Now that you are ready to invest for your retirement, it is important to understand where to invest. Each type of investment has distinct advantages and disadvantages, and because each tends to behave differently in different types of economic mood swings, any long-term investor’s portfolio should be broadly diversified.
In an investment climate as ugly as the one we’re in today, it is easy to believe that your specific investment choices don’t really matter. This is partly due to the fact almost all asset classes went down during 2008. Still, eventually markets will recover. How far, and how fast, are questions that no one can predict.
“Don’t put all your eggs in one basket”
– An Old Saying
As the manager of your portfolio, you too need to understand the importance of diversification. There will be periods when some of your holdings will lose money. When that occurs, you need other investments to offset the decline.
Asset Allocation
One form of diversification is asset allocation.
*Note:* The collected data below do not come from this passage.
-- ==== Sys2Proof/Certificates/Slice0/Obligations.lean ====
section
/-! DEFINITION. The statements for the provers, in the order of OBLIGATIONS.json: the step and the whole machine, power and
time, the field line, the ports, the engines, the commands of the agent, the correlator's operations, and the invariants. -/

open Sys2Proof Sys2Proof.Machine

/-! ### The step and the whole machine -/

/-- The step takes the command at the front of the queue and makes its effect with the queue's rest; with no command waiting
the part idles (the model's choice, log entry 13). -/
def Obligations.StepRunsFrontCommand : Prop :=
  (∀ (c : Instr) (rest : List Instr) (s : State), s.pending = c :: rest → step s = exec c { s with pending := rest }) ∧
  ∀ s : State, s.pending = [] → step s = .next s

/-- No command stops the part, and none touches the queue of waiting commands: in every state each answers a next state with
the queue as it was (the manual names no event that stops the part; log entry 7).

A command whose step cannot occur changes nothing (the model's choice, log entry 7): INIT_END outside INIT, the end of an
activity that is not going on, the end of a frame that is not being sent, a stored frame with no replay at a frame start, and a
sweep step with no job. In reset so does every command but RESET_ASSERT, its release and the line signal (log entry 14). -/
def Obligations.EveryCommandCompletes : Prop :=
  (
  ∀ (c : Instr) (s : State), ∃ t, exec c s = .next t ∧ t.pending = s.pending) ∧
  (
  ∀ s : State,
    (s.correlator.state ≠ .init → exec .initEnd s = .next s) ∧
    (s.agent.long = none → exec .clearingEnd s = .next s ∧ exec .validationEnd s = .next s ∧
      exec .flashEraseBlock s = .next s ∧ exec .flashWriteEnd s = .next s) ∧
    (s.fport.sending = none → exec .fPortFrameSent s = .next s) ∧
    (s.dport.sending = none → exec .dPortFrameSent s = .next s) ∧
    ((∀ o n, s.agent.state ≠ .replaying o n none) → exec .bootReplayFrame s = .next s) ∧
    (s.sweep.jobs = [] → exec .sweepStep s = .next s)) ∧
  (
  ∀ (c : Instr) (s : State), s.inReset = true → c ≠ .resetAssert →
    (∀ node modePins boot, c ≠ .powerOnResetRelease node modePins boot) → c ≠ .lineSignalLoss → c ≠ .lineSignalReturn →
    exec c s = .next s)

/-- The straps change at power-on reset release alone; the configuration set there, at CONFIG and in the boot replay; the
mode there, at SET MODE and in the replay; the time base there, at its advance, at TIME SET and in the replay (R29, R178,
R180, R185).

The flash changes at the end of an erased block and at the end of a write alone (R186). -/
def Obligations.RegistersChangeOnlyByTheirCommands : Prop :=
  (
  ∀ (c : Instr) (s t : State), (∀ node modePins boot, c ≠ .powerOnResetRelease node modePins boot) → exec c s = .next t →
    t.straps = s.straps ∧
    (c ≠ .config → c ≠ .bootReplayFrame → t.agent.config = s.agent.config) ∧
    (c ≠ .setMode → c ≠ .bootReplayFrame → t.agent.mode = s.agent.mode) ∧
    (c ≠ .timeSet → c ≠ .timeBaseAdvance → c ≠ .bootReplayFrame → t.agent.time = s.agent.time)) ∧
  (
  ∀ (c : Instr) (s t : State), c ≠ .flashEraseBlock → c ≠ .flashWriteEnd → exec c s = .next t → t.flash = s.flash)

/-! ### Power and time -/

/-- RESET_ASSERT: the part is held in reset, nothing is being sent and no command goes on (R185, R186); FAIL is asserted and
ALERT, STAT0 and STAT1 deasserted (R124). That everything else is as it was while RSTN is low is the model's reading (log
entry 14).

POWER_ON_RESET_RELEASE: what R185 lists takes the values it gives, every block its power-on values, and the flash and the
FSIG level stay; initialisation goes on and the agent is held, in a state that is the model's reading beside the four of R173
(log entry 15); FAIL is asserted and ALERT deasserted (R2, R29, R41, R85, R92, R110, R111, R116, R124, R126, R145, R173, R185).
The link state DOWN before INIT ends and the empty receive buffers are the model's values (log entry 2), and so is that the
records read clear from the release on (log entry 19). -/
def Obligations.ResetHoldsAndReleaseSetsEveryBlock : Prop :=
  (
  ∀ s : State,
    exec .resetAssert s =
      .next { s with inReset := true, fport.sending := none, dport.sending := none, agent.long := none } ∧
    ∀ t, exec .resetAssert s = .next t → t.fail = true ∧ t.alert = false ∧ t.stat0 = false ∧ t.stat1 = false) ∧
  (
  ∀ (node modePins : Nat) (boot : Bool) (s : State), node < 64 → modePins < 4 →
    ∃ t, exec (.powerOnResetRelease node modePins boot) s = .next t ∧
      t.inReset = false ∧ t.straps = ⟨node, boot⟩ ∧
      t.agent.mode = (match modePins with | 0 => .passThrough | 1 => .monitor | _ => .correlate) ∧
      t.agent.time = 0 ∧ t.correlator.resumeTime = 0 ∧
      t.agent.config = ⟨3, .strict, 10, 3, 24, 0, 16, 0, 2⟩ ∧
      t.correlator.state = .init ∧ t.initialising = true ∧ t.agent.state = .held ∧
      t.agent.bootFailed = false ∧ t.agent.bootOrdinal = 0 ∧
      t.agent.queue = [] ∧ t.agent.long = none ∧ t.agent.overruns = 0 ∧
      (∀ a, t.record a = clearRecord) ∧ t.correlator.independentCount = 0 ∧ t.board = [] ∧
      t.sweep = ⟨[], 0⟩ ∧ t.scan = 0 ∧ t.notices = ⟨[], 0, 0⟩ ∧ t.storm = ⟨.calm, 0, []⟩ ∧ t.escalation = .disarmed ∧
      t.tables = ⟨[], [], [], [], 0⟩ ∧ (∀ n, t.source n = unusedSource) ∧
      t.link = ⟨.down, 0, none, none, false⟩ ∧
      t.dport = ⟨[], [], none, none, .notice, 0, 0, zeroDispatchCounters⟩ ∧
      t.fport = ⟨s.fport.lineSignal, [], [], none, zeroFieldCounters⟩ ∧
      t.flash = s.flash ∧ t.pending = s.pending ∧ t.fail = true ∧ t.alert = false)

/-- INIT_END, out of reset in INIT: LOADING is entered with the records clear, the link state follows the line signal with
run 0, and the agent enters IDLE, taking a waiting frame, or REPLAYING from the start of the flash with boot choice 1, in
which initialisation goes on (R2, R124, R145, R173, R185). -/
def Obligations.InitEndEntersLoading : Prop :=
  ∀ s : State, s.inReset = false → s.correlator.state = .init →
    let loading : State := { s with
      link.state := if s.fport.lineSignal then .qualifying else .down
      link.run := 0
      correlator.state := .loading
      correlator.records := []
      correlator.independentCount := 0
      board := []
      sweep.jobs := [] }
    (s.straps.boot = false →
      exec .initEnd s = .next { loading with initialising := false, agent.state := .idle }.takeCommand) ∧
    (s.straps.boot = true →
      exec .initEnd s = .next { loading with initialising := true, agent.state := .replaying 0 0 none })

/-- TIME_BASE_ADVANCE, out of reset: below its greatest value the time base rises by one, and the deadlines of R34 are
evaluated into the model's own marks of a watchdog and of sources that are due (log entry 6); at 4,294,967,295 it holds.
Nothing else changes. -/
def Obligations.TimeBaseAdvancesByOne : Prop :=
  ∀ s : State, s.inReset = false →
    (s.agent.time < 4294967295 →
      ∃ watchdog due,
        exec .timeBaseAdvance s =
          .next { s with agent.time := s.agent.time + 1, link.watchdogDue := watchdog, sources.due := due } ∧
        (watchdog = true ↔ s.link.state = .pass ∧ 0 < s.agent.config.passThreshold ∧
          2 * s.agent.config.keepalive <
            s.agent.time + 1 - max (s.link.lastGood.getD 0) (s.link.passedAt.getD 0)) ∧
        ∀ n, n ∈ due ↔ n < 64 ∧ s.correlator.state = .ready ∧ s.agent.mode ≠ .passThrough ∧ s.link.state = .pass ∧
          ((s.source n).state = .waiting ∨ (s.source n).state = .alive) ∧
          s.agent.config.keepalive * s.agent.config.sourceMultiple <
            s.agent.time + 1 - max ((s.source n).lastFrameTime.getD 0) s.correlator.resumeTime) ∧
    (4294967295 ≤ s.agent.time → exec .timeBaseAdvance s = .next s)

/-! ### The field line and its sources -/

/-- LINK_WATCHDOG_EXPIRY of a watchdog that the last advance found due and that is still expired: the link becomes
QUALIFYING with run 0 and a LINK_DOWN notice arrives at the Notice Queue, built as R99 says (R40, R149, R150; the mark is the
model's own, log entry 6).

SOURCE_SILENT of a source that the last advance found due and whose window is still run out: the source becomes SILENT and
a SOURCE_SILENT notice of priority 28 arrives at the Notice Queue, built as R99 says (R40, R99, R156; the mark is the model's
own, log entry 6).

Neither changes anything where its test fails, whatever the mark: a link that is not PASS, N = 0 or a deadline not passed; a
correlator not READY, PASS-THROUGH, a link not PASS, a source neither WAITING nor ALIVE or a window not run out (R149, R156).
Nor does either without its mark, though its test holds, as it may after a TIME SET or a CONFIG: a deadline runs out at an
advance alone (R34; log entry 6). -/
def Obligations.DeadlinesExpire : Prop :=
  (
  ∀ s : State, s.inReset = false → s.link.watchdogDue = true → s.link.state = .pass → 0 < s.agent.config.passThreshold →
    2 * s.agent.config.keepalive < s.agent.time - max (s.link.lastGood.getD 0) (s.link.passedAt.getD 0) →
    exec .linkWatchdogExpiry s = .next
      ({ s with link.watchdogDue := false, link.state := .qualifying, link.run := 0 }.arrive
        ⟨.linkDown, .link, .silent, .major, none, 0, 0, 31, s.agent.time, 1, none, 0#20⟩)) ∧
  (
  ∀ (n : Nat) (s : State), n < 64 → s.inReset = false → n ∈ s.sources.due → s.correlator.state = .ready →
    s.agent.mode ≠ .passThrough → s.link.state = .pass → ((s.source n).state = .waiting ∨ (s.source n).state = .alive) →
    s.agent.config.keepalive * s.agent.config.sourceMultiple <
      s.agent.time - max ((s.source n).lastFrameTime.getD 0) s.correlator.resumeTime →
    exec (.sourceSilent n) s = .next
      ({ s with
          sources.due := s.sources.due.erase n
          sources.table := tableSet unusedSource s.sources.table n { s.source n with state := .silent } }.arrive
        ⟨.sourceSilent, .source n, .silent, .major, none, 0,
          (s.zoneLookup (BitVec.ofNat 20 (n * 16384))).1, 28, s.agent.time, 1, none, BitVec.ofNat 20 (n * 16384)⟩)) ∧
  (
  ∀ s : State,
    (s.link.watchdogDue = false → exec .linkWatchdogExpiry s = .next s) ∧
    (∀ n : Nat, n ∉ s.sources.due → exec (.sourceSilent n) s = .next s) ∧
    ((s.link.state ≠ .pass ∨ s.agent.config.passThreshold = 0 ∨
        s.agent.time - max (s.link.lastGood.getD 0) (s.link.passedAt.getD 0) ≤ 2 * s.agent.config.keepalive) →
      exec .linkWatchdogExpiry s = .next s) ∧
    ∀ n : Nat,
      (s.correlator.state ≠ .ready ∨ s.agent.mode = .passThrough ∨ s.link.state ≠ .pass ∨
        (s.source n).state ≠ .waiting ∧ (s.source n).state ≠ .alive ∨
        s.agent.time - max ((s.source n).lastFrameTime.getD 0) s.correlator.resumeTime ≤
          s.agent.config.keepalive * s.agent.config.sourceMultiple) →
      exec (.sourceSilent n) s = .next s)

/-- LINE_SIGNAL_LOSS, with the receivers enabled: the indication falls; a PASS link becomes DOWN with run 0 and LINK_DOWN
arrives at the Notice Queue; a QUALIFYING link becomes DOWN with run 0; a DOWN link stays (R99, R146, R150).

LINE_SIGNAL_RETURN to a DOWN link, with the receivers enabled: above a pass threshold of 0 the link becomes QUALIFYING
with run 0; at 0 it enters PASS with the effects of R150: passed at and the resume time become now, every source's expected
sequence and last accepted sequence become unknown and none with the rest of its entry kept, and a LINK_UP notice arrives at
the Notice Queue (R93, R99, R146, R150). A watchdog mark of the model's own lapses with either (log entry 6).

Before the receivers are enabled either changes the indication alone, and so does a return to a link that is not DOWN (R145,
R146; in reset by log entry 14). -/
def Obligations.LineSignalMovesTheLink : Prop :=
  (
  ∀ s : State, s.inReset = false → s.correlator.state ≠ .init →
    (s.link.state = .pass → exec .lineSignalLoss s = .next
      ({ s with fport.lineSignal := false, link.state := .down, link.run := 0, link.watchdogDue := false }.arrive
        ⟨.linkDown, .link, .silent, .major, none, 0, 0, 31, s.agent.time, 1, none, 0#20⟩)) ∧
    (s.link.state = .qualifying →
      exec .lineSignalLoss s = .next { s with fport.lineSignal := false, link.state := .down, link.run := 0 }) ∧
    (s.link.state = .down → exec .lineSignalLoss s = .next { s with fport.lineSignal := false })) ∧
  (
  ∀ s : State, s.inReset = false → s.correlator.state ≠ .init → s.link.state = .down →
    (0 < s.agent.config.passThreshold →
      exec .lineSignalReturn s = .next { s with fport.lineSignal := true, link.state := .qualifying, link.run := 0 }) ∧
    (s.agent.config.passThreshold = 0 →
      ∃ forgotten : Table SourceEntry,
        (s.Canonical → ∀ n, tableGet unusedSource forgotten n =
          { s.source n with expected := none, lastAccepted := none }) ∧
        exec .lineSignalReturn s = .next
          ({ s with
              fport.lineSignal := true
              link.state := .pass
              link.run := 0
              link.passedAt := some s.agent.time
              link.watchdogDue := false
              correlator.resumeTime := s.agent.time
              sources.table := forgotten }.arrive
            ⟨.linkUp, .link, .normal, .none, none, 0, 0, 31, s.agent.time, 1, none, 0#20⟩))) ∧
  (
  ∀ s : State,
    ((s.inReset = true ∨ s.correlator.state = .init) →
      exec .lineSignalLoss s = .next { s with fport.lineSignal := false }) ∧
    ((s.inReset = true ∨ s.correlator.state = .init ∨ s.link.state ≠ .down) →
      exec .lineSignalReturn s = .next { s with fport.lineSignal := true }))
By having elements of different investment classes in your portfolio – including stocks, bonds, cash, real estate, gold or other commodities – you can protect your portfolio from losing the value that it might if it only contained one failing asset category.
When stock prices fell last year, for example, gold prices rose to a new all time high. Often when stock prices fall, bond and debt market deliver better performance because investors move their money into what is considered a less risky investment. So a portfolio that included stocks, bonds, and gold would perform differently than one that included only stocks, only bonds or only gold.
Investors can choose from a number of financial tools to gain exposure to the broadest investment classes – stocks, bonds, cash, properties, gold.
It’s also wise to diversify within asset classes. Investors who loaded up on tech stocks in 2000 lost their shirts when the dot.com bubble burst and technology shares rapidly fell out of favor. Similarly, financial stocks were hammered down in early 2008 due to the global financial crisis and some exposure to the subprime mortgage crisis.
So the two steps to diversification are to spread your money among different asset categories, then further allocate those funds within each category. A smart approach for a retail individual investor is to diversify using mutual funds.
By diversifying your portfolio, you’ll give yourself an opportunity to grow your money despite the ups and downs that comes with investing.